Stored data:
-*-*-
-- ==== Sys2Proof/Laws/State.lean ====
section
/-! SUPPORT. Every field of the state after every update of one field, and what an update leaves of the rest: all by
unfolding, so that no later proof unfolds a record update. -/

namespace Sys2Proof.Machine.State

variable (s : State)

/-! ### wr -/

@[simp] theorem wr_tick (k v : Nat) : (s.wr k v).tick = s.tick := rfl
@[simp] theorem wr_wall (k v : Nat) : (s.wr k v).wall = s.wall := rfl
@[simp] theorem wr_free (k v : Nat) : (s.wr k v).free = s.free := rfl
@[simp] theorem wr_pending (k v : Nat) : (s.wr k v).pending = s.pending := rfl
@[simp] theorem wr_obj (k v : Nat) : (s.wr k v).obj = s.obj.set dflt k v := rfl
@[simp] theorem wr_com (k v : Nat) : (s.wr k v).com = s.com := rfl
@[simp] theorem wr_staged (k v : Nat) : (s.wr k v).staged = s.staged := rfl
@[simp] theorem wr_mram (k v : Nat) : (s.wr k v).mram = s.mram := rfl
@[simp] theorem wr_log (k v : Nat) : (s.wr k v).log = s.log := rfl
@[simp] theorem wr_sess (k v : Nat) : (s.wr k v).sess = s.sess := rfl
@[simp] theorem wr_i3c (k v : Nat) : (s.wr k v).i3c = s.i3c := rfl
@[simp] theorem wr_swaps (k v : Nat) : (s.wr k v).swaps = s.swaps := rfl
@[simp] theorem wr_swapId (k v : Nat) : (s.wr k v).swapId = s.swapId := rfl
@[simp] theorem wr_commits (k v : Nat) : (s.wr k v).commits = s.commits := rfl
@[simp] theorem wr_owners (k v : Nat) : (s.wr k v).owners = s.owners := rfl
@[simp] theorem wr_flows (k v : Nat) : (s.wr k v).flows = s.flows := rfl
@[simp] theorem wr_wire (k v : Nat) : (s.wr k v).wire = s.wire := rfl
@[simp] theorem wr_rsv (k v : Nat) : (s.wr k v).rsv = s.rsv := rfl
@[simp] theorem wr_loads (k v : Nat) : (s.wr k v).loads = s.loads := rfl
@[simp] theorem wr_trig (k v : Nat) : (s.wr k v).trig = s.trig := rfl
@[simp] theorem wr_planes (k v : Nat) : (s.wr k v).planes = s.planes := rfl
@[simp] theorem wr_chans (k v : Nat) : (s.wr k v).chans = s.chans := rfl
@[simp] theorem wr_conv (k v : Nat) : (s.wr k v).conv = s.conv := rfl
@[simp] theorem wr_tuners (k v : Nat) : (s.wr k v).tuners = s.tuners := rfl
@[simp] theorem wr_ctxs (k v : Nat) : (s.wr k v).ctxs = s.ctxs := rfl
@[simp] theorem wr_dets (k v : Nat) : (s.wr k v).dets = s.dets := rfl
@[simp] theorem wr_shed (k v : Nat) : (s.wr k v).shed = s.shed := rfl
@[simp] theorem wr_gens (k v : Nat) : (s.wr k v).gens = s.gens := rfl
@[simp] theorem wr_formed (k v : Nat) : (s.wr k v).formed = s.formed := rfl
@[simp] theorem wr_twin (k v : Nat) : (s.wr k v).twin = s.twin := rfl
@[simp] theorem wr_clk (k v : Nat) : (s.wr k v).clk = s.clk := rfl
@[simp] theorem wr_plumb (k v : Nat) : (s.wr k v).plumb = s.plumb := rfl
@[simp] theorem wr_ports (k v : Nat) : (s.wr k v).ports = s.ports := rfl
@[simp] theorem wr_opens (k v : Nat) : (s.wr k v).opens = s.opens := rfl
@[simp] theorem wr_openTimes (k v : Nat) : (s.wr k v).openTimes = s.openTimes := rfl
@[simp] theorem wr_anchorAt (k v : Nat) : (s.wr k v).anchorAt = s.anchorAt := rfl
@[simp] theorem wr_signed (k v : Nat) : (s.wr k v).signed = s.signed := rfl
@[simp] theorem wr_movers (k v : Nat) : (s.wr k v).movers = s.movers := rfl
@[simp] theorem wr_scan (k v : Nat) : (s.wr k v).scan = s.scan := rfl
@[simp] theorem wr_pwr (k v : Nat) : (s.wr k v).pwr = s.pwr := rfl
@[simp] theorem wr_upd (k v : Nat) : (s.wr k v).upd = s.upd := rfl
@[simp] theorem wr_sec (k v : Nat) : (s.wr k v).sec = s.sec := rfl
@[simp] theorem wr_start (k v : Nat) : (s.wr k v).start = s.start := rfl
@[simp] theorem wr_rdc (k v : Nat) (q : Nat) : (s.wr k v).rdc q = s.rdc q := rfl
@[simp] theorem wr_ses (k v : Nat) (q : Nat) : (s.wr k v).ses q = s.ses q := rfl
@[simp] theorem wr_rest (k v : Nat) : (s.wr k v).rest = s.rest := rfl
-*-*-
• [What the task asks]:
Your task is to find each line in the entries that contains the string "rest" and copy it.

• [Exercise solution]:
/-! SUPPORT. Every field of the state after every update of one field, and what an update leaves of the rest: all by
@[simp] theorem wr_rest (k v : Nat) : (s.wr k v).rest = s.rest := rfl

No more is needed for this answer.